The endothelial cells form a complete gap in the area of the inner wall of the blood vessels Monolayer. This results in a total surface area for the adult human approx. 800 m² with its own weight, that with 1.5 to 2 kg that of human Liver equivalent. The functions performed by endothelial cells relate to today's Two things: one mechanical and one functional. For one thing, they practice a kind Barrier function with which the penetration of blood components such. B. from Low density lipoproteins (LDL) in the lumen near the wall of the vessel (intima) should be prevented. On the other hand, they have an endocrine function. Comes through different stimuli it for the increased synthesis of bioactive substances such as EDRF / NO and prostaglandin-I₂ (PGI₂), with which the function of the flowing cells (Pohl and Busse, Eur. Heart J .: 11 (Suppl. B) 35-42 (1990)), regional hemodynamics (Furchgott, Circ. Res. 53: 557-573 (1983)) and the structural structure of the vessel wall (Di Corleto, Exp. Cell Res. 153: 167- 172 (1984)) are fundamentally influenced. This explains at the same time that it is at damage to the endothelium, for whatever reason (endothelial damage from  Hypercholestemic anemia (T.J. Verbeuren et al., Circ. Res. 58: 552-564 (1986), Endothelial damage in the post-infarction phase (M.R. Sigreid et al., Circ. 86 (Suppl. 1); 21 (1992)), comes to a pathological influence on the endothelial function, which can have different consequences. This includes a regional vasoconstriction or a Vasospasm and remodeling or growth processes in the vascular wall, which as initial Processes of atherogenesis are considered.

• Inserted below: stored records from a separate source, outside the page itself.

-- ==== Sys2Proof/Machine/Ops.lean ====
section
/-!
DEFINITION. Named operations over the state: access to pilots, elements, edges, VDs and regions; events and usage
log; stores and loads of whole units with poison, counters and integrity; taking a trap and returning from one.
-/
namespace Sys2Proof.Machine
open Sys2Proof

/-- What every meaning answers: a next state. -/
abbrev Out := Host.Outcome State Fault Refusal

/-! ### Numbers of the arrangement (R8) -/

/-- The package-wide column of an element. -/
def colOf (e : Nat) : Nat := e / 128
/-- The row of an element. -/
def rowOf (e : Nat) : Nat := e % 128
/-- The number of the element at a column and row. -/
def elemAt (col row : Nat) : Nat := col * 128 + row
/-- The pilot of the band that holds a column. -/
def pilotOfCol (col : Nat) : Nat := col / 8
/-- The strip of a column. -/
def stripOf (col : Nat) : Nat := col / 16
/-- The row domain of an element: die · 16 + domain. -/
def domainOf (e : Nat) : Nat := colOf e / 64 * 16 + rowOf e / 8
/-- The memory-port die (stack) of a column end: 2 · die + side (R98). -/
def stackOf (col side : Nat) : Nat := 2 * (col / 64) + side
/-- The cycle number of the switch domain (R5). -/
def State.cycle (s : State) : Nat := 2 * s.chron.toNat + b2n s.half

/-! ### Access to the tables -/

/-- A pilot. -/
def State.pilot (s : State) (p : Nat) : Pilot := tget s.pilots p Pilot.reset
/-- The state with a pilot replaced. -/
def State.setPilot (s : State) (p : Nat) (v : Pilot) : State := { s with pilots := tset s.pilots p v }
/-- The pilot whose instruction runs. -/
def State.me (s : State) : Pilot := s.pilot s.cur.pilot
/-- The state with the acting pilot replaced. -/
def State.setMe (s : State) (v : Pilot) : State := s.setPilot s.cur.pilot v
/-- An element. -/
def State.elem (s : State) (e : Nat) : Elem := tget s.elems e Elem.reset
/-- The state with an element replaced. -/
def State.setElem (s : State) (e : Nat) (v : Elem) : State := { s with elems := tset s.elems e v }
/-- An edge unit, numbered 2 · column + side. -/
def State.edge (s : State) (g : Nat) : Edge := tget s.edges g Edge.reset
/-- The state with an edge unit replaced. -/
def State.setEdge (s : State) (g : Nat) (v : Edge) : State := { s with edges := tset s.edges g v }
/-- A virtual device. -/
def State.vd (s : State) (v : Nat) : Vd := tget s.vds v Vd.absent
/-- The state with a virtual device replaced. -/
def State.setVd (s : State) (v : Nat) (d : Vd) : State := { s with vds := tset s.vds v d }
/-- A virtual device changed by a function. -/
def State.modVd (s : State) (v : Nat) (f : Vd → Vd) : State := s.setVd v (f (s.vd v))
/-- An element changed by a function. -/
def State.modElem (s : State) (e : Nat) (f : Elem → Elem) : State := s.setElem e (f (s.elem e))
/-- An edge unit changed by a function. -/
def State.modEdge (s : State) (g : Nat) (f : Edge → Edge) : State := s.setEdge g (f (s.edge g))
/-- A pilot changed by a function. -/
def State.modPilot (s : State) (p : Nat) (f : Pilot → Pilot) : State := s.setPilot p (f (s.pilot p))

/-- Whether a region holds a band. -/
def Region.holds (r : Region) (p : Nat) : Bool := r.lead ≤ p && p < r.lead + r.bands

/-- The region that holds a band (R20: at most one). -/
def State.regionAt (s : State) (p : Nat) : Option Region := s.regions.find? (fun r => r.holds p)

/-- The region of a lead pilot. -/
def State.region (s : State) (lead : Nat) : Option Region := s.regions.find? (fun r => r.lead = lead)

/-- The region of an element. -/
def State.regionOfElem (s : State) (e : Nat) : Option Region := s.regionAt (pilotOfCol (colOf e))

/-- A region changed by a function. -/
def State.modRegion (s : State) (lead : Nat) (f : Region → Region) : State :=
  { s with regions := s.regions.map (fun r => if r.lead = lead then f r else r) }

/-- A region has acted (R486): the band names it. -/
def State.touch (s : State) (p : Nat) : State :=
  { s with regions := s.regions.map (fun r => if r.holds p then { r with seen := s.chron.toNat } else r) }

/-- The first column of a region. -/
def Region.col0 (r : Region) : Nat := 8 * r.lead

/-- The elements of a region in element order: column, then row. -/
def Region.elems (r : Region) : List Nat := (List.range (r.bands * 1024)).map (fun i => r.col0 * 128 + i)

/-- The column ends of a region, numbered 2 · column + side. -/
def Region.ends (r : Region) : List Nat := (List.range (r.bands * 16)).map (fun i => 2 * r.col0 + i)

/-- The block of a region that a bank's configuration belongs to (R218): the running block, its successor, or the
predecessor that has committed and whose last elements have yet to swap (R334). -/
def Region.blockOf (r : Region) (inc : Nat) : Option Block :=
  [r.cur, r.succ, r.prev].findSome? (fun o => o.filter (fun b => b.inc = inc))

/-- One block of a region changed, by incarnation. -/
def Region.modBlock (r : Region) (inc : Nat) (f : Block → Block) : Region :=
  let g : Option Block → Option Block := fun o => o.map (fun b => if b.inc = inc then f b else b)
  { r with cur := g r.cur, succ := g r.succ, prev := g r.prev }

/-- Whether the clocks of a region are gated by a freeze (R400). -/
def State.gated (s : State) (r : Region) : Bool := s.snaps.any (fun o => o.region = r.lead && o.gated)

/-- Whether an entry of a region's record, by source and port stamp, has still to be re-issued by a restore (R389). -/
def State.unissued (s : State) (r : Region) (q : Nat × Nat) : Bool := s.snaps.any (fun o => o.region = r.lead && o.todo.contains q)
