/-- `MMA` (R301). -/
def execMma (o : Op) (s : State) : Out :=
  let h := s.shape o
  let a := s.opnd o.a.toNat
  let d := o.dst.toNat - 12
  let tl := s.tile (o.bmd % 2)
  let em := bit o.b.toNat 4
  let out := o.b.toNat / 4 % 4
  let cv := o.b.toNat % 4
  let c := h.cycles (8 * gateCount s.ctx.gate (8 * h.na))
  let u := s.mmaForward ((s.dequeue o).holdArray c) o
  let bad : BitVec 8 := if a.poison || s.ctx.gatePoison then 0xFF else tl.poison
  let dests := if em then [Dest.acc d, Dest.out out] else [Dest.acc d]
  if h.span > 1 then
    let v := (if s.leads h.span then
        let w := u.reserve (c + 5) dests (some (groupKey s.cur.slot s.cur.ctx))
        if em then w.emitLater out else w
      else u).psnIf (a.poison && !a.null)
    .next (v.deposit h.span (s.depositOf h.span s.cur.lanes (s.mmaTotal h a.val tl) a.null bad c))
  else
    let v := u.reserve (c + 3) dests none
    if a.null then .next (if em then v.emitNull out false else v)
    else
      let step := AccEff.step d s.cur.lanes bad false ((List.range 8).map (s.mmaTotal h a.val tl))
      if v.held && em then
        let w := v.emitLater out
        .next (((w.effect step).effect (.emission d cv out w.lastKey s.cur.lanes)).psnIf a.poison)
      else
        let w := (v.effect step).psnIf a.poison
        .next (if em then w.emission d cv out false else w)

/-- `BGATE` (R302): the gate is written at the firing (DESIGN CHOICE, log 27). -/
def execBgate (o : Op) (s : State) : Out :=
  let a := s.opnd o.a.toNat
  let t := (s.dequeue o).reserve 1 [.gate] none
  if a.null then .next t
  else .next ((t.modCtx (fun c => { c with gate := lane a.val 0, gatePoison := a.poison })).psnIf a.poison)

/-! ### Accumulator instructions (R303 to R305) -/

/-- The accumulators of a mask put in destinations. -/
def maskDests (m : Nat) : List Dest := ((List.range 4).filter (fun n => bit m n)).map Dest.acc

/-- `ACCMODE` (R303): every lane of every accumulator in the mask. -/
def execAccmode (o : Op) (s : State) : Out :=
  .next ((s.reserve 1 (maskDests o.imm) none).effect (.mode o.imm))

/-- `ACCCLR` (R303): mode and `F` kept. -/
def execAccclr (o : Op) (s : State) : Out :=
  .next ((s.reserve 1 (maskDests o.bmd) none).effect (.clear o.bmd))

/-- `ACCSET` (R304). -/
def execAccset (o : Op) (s : State) : Out :=
  let a := s.opnd o.a.toNat
  let d := o.dst.toNat - 12
  let t := (s.dequeue o).reserve 1 [.acc d] none
  if a.null then .next t
  else .next ((t.effect (.put d (o.bmd / 4) s.cur.lanes a.val a.poison)).psnIf a.poison)

/-- `ACCADD` (R305). The `ap` bit of a source accumulator (kinds 10 and 11) sets no PSN (DESIGN CHOICE, log 27). -/
def execAccadd (o : Op) (s : State) : Out :=
  let kind := o.bmd / 4
  let d := o.dst.toNat - 12
  let src := s.ctx.getAcc (o.a.toNat - 12)
  let a := s.opnd o.a.toNat
  let b := s.opnd o.b.toNat
  let srcs := if kind < 2 then [a] else if kind = 3 then [b] else []
  let null := srcs.any (fun x => x.null)
  let poison := srcs.any (fun x => x.poison)
  let t := (s.dequeue o).reserve 2 [.acc d] none
  if null then .next t
  else .next ((t.effect (.add d kind s.cur.lanes a.val b.val src poison)).psnIf poison)

/-! ### Permutations and recurrences (R307 to R309) -/

/-- `PERMLD` (R307): the matrix is written at the firing (DESIGN CHOICE, log 27). -/
def execPermld (o : Op) (s : State) : Out :=
  let a := s.opnd o.a.toNat
  let n := o.bmd % 2
  let t := (s.dequeue o).reserve 1 [.perm n] none
  if a.null then .next t
  else
    .next ((t.modCtx (fun c => { c with
      perms := vs c.perms n { ent := Vector.ofFn (fun i => a.val.extractLsb' (8 * i.val) 8), poison := a.poison } })).psnIf
        a.poison)

/-- Result unit `i` of `PERM` for units of `w` bits (R308). -/
def permUnit (p : Perm) (a : Payload) (w i : Nat) : Nat :=
  let e := (vg p.ent i 0).toNat
  if e ≥ 128 then 0 else a.toNat / 2 ^ (w * (e % 32 % (256 / w))) % 2 ^ w
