/-- `STE` (R228): the address token, then the data token. -/
def execSte (o : Op) (s : State) : Out :=
  let a := s.opnd o.a.toNat
  let b := s.opnd o.b.toNat
  let out := o.dst.toNat - 8
  let ready := s.atOnce 1
  let null := a.null || b.null
  let t := (((s.dequeue o).countAccess o.md.toNat).psnIf (a.poison || b.poison)).reserve 1 [.out out, .out out] none
  .next ((t.emitRequest out (addressToken s a null (commandWord 2 13 o)) ready).emit out
    (s.dataToken b.val null b.poison 0) ready none)

/-- `CMDE` (R230): operand a unchanged, as an engine-command packet, counted under the LSID of its command word, null or not
(R217). -/
def execCmde (o : Op) (s : State) : Out :=
  let t := s.forwardOf o.a.toNat
  let out := o.dst.toNat - 8
  let ready := s.atOnce 1
  .next (((((s.dequeue o).countAccess (lsidOf (lane t.payload 7))).psnIf (s.opnd o.a.toNat).poison).reserve 1 [.out out]
    none).emitRequest out t ready)

/-- ENGINE_COMMAND_SEND (R85): lanes 0 to 3 of a, lanes 0 to 2 of b, and the command word. -/
def execEngineCommandSend (opc : BitVec 6) (o : Op) (s : State) : Out :=
  let a := s.opnd o.a.toNat
  let b := s.opnd o.b.toNat
  let out := o.dst.toNat - 8
  let ready := s.atOnce 1
  let null := a.null || b.null
  let w := commandWord 3 opc.toNat o
  let t := s.dataToken (ofLanes (fun k => if k < 4 then lane a.val k else if k < 7 then lane b.val (k - 4) else w)) null
    (a.poison || b.poison) 0
  .next ((((s.dequeue o).countAccess o.md.toNat).psnIf (a.poison || b.poison)).reserve 1 [.out out] none
    |>.emitRequest out t ready)

/-! ### Branch tokens and write-backs (R231, R232, R218) -/

/-- A block fault charged to the region of the firing element (R35, R238). -/
def State.blockFault (s : State) (cause detail : Nat) : State :=
  match s.regionOfElem s.cur.elem with
  | some r => s.fault r.lead
      { cause := cause, elem := none, ctx := 0, slot := 0, bank := 0, detail := BitVec.ofNat 64 detail }
  | none => s

/-- `BRTOK` (R231): a second token is block fault 0x0001, found at the end of the cycle (R35). -/
def execBrtok (o : Op) (s : State) : Out :=
  let k := o.imm % 4
  match s.blockOf s.cur.elem s.cur.ctx with
  | none => .next s
  | some b =>
    if b.branch.isSome then .next (s.blockFault 1 k)
    else .next (s.modBlockOf s.cur.elem s.cur.ctx (fun b => { b with branch := some k }))

/-- `WBK` (R232): lanes 1:0 of a go to the lead pilot, where they arrive at the end of the cycle in element order (R218, R240). -/
def execWbk (o : Op) (s : State) : Out :=
  let a := s.opnd o.a.toNat
  let t := s.dequeue o
  if a.null then .next t
  else .next ((t.psnIf a.poison).modBlockOf s.cur.elem s.cur.ctx (fun b => { b with
    wbIn := b.wbIn ++ [{ elem := s.cur.elem, reg := o.dst.toNat, val := a.val.extractLsb' 0 64, poison := a.poison }] }))

/-! ### Control tokens and faults (R233, R234) -/

/-- `MOVC` (R233): the send form and the take form. -/
def execMovc (o : Op) (s : State) : Out :=
  let port := o.dst.toNat % 2
  let i := o.imm
  if bit i 12 then
    let v := (vg s.core.qin port []).headD false
    let p := i / 256 % 8
    .next (((s.modCore (fun k => { k with qin := vs k.qin port (vg k.qin port []).tail })).reserve 1 [.pred p] none).writeP p
      (fun _ => v))
  else
    let v := if bit i 11 then (vg s.ctx.p (i / 256 % 8) 0).getLsbD (i / 32 % 8) else bit i 0
    .next (s.modCore (fun k => { k with qout := vs k.qout port (vg k.qout port [] ++ [v]) }))

/-- `FAULTE` (R234): element fault 0x0018 with its code. -/
def execFaulte (o : Op) (s : State) : Out := .next (s.fireFault 0x18 (o.imm % 4096))

end Sys2Proof.Machine
end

Endothelial dysfunction is generally due to a limitation or loss of characterized by endothelial-mediated physiological vasodilation. At the same time is one Reduction or abolition of the NO-mediated vascular relaxation caused by NO mediated vascular protection and the growth processes suppressed by NO in the Watch intima and media. Endothelial dysfunction is also characterized due to proliferative processes in the vascular wall due to increased mitogenesis, an increased endothelial adhesion and migration of leukocytes and macrophages as well as a increased oxidation of low-density lipoproteins (LDL), which are endothelial-damaging. It is regularly used for pathophysiological conditions in the context of atherosclerosis, Hypertension, hypercholesterolemia, diabetes mellitus and heart failure observed (Creager et al., J. Clin. Invest. 86: 228-234 (1990); Linder et al., Circulation 81: 1762-1769 (1990); Zeiher et al., Circulation 83: 391-401 (1991)). Likewise, hypoxia and low shear forces triggering moments for endothelial dysfunction. It leads u. a. to, that vasoactive substances like acetylcholine or serotonin, which are normally a Cause vasorelaxation because of their direct vasoconstrictive effects on the smooth vascular muscles cause a vasoconstriction, which negatively affects the clinical picture influence (Golino et al., N. Engl. J. Med. 324: 641-648 (1991)). The physiological In endothelial dysfunction, vasomotor regulation is not only disturbed but the opposite. These changes are even more pronounced atherosclerotic remodeling of the inner wall of the vessel (Ludmer et al., N. Engl. J. Med. 315: 1046-1051 (1986)).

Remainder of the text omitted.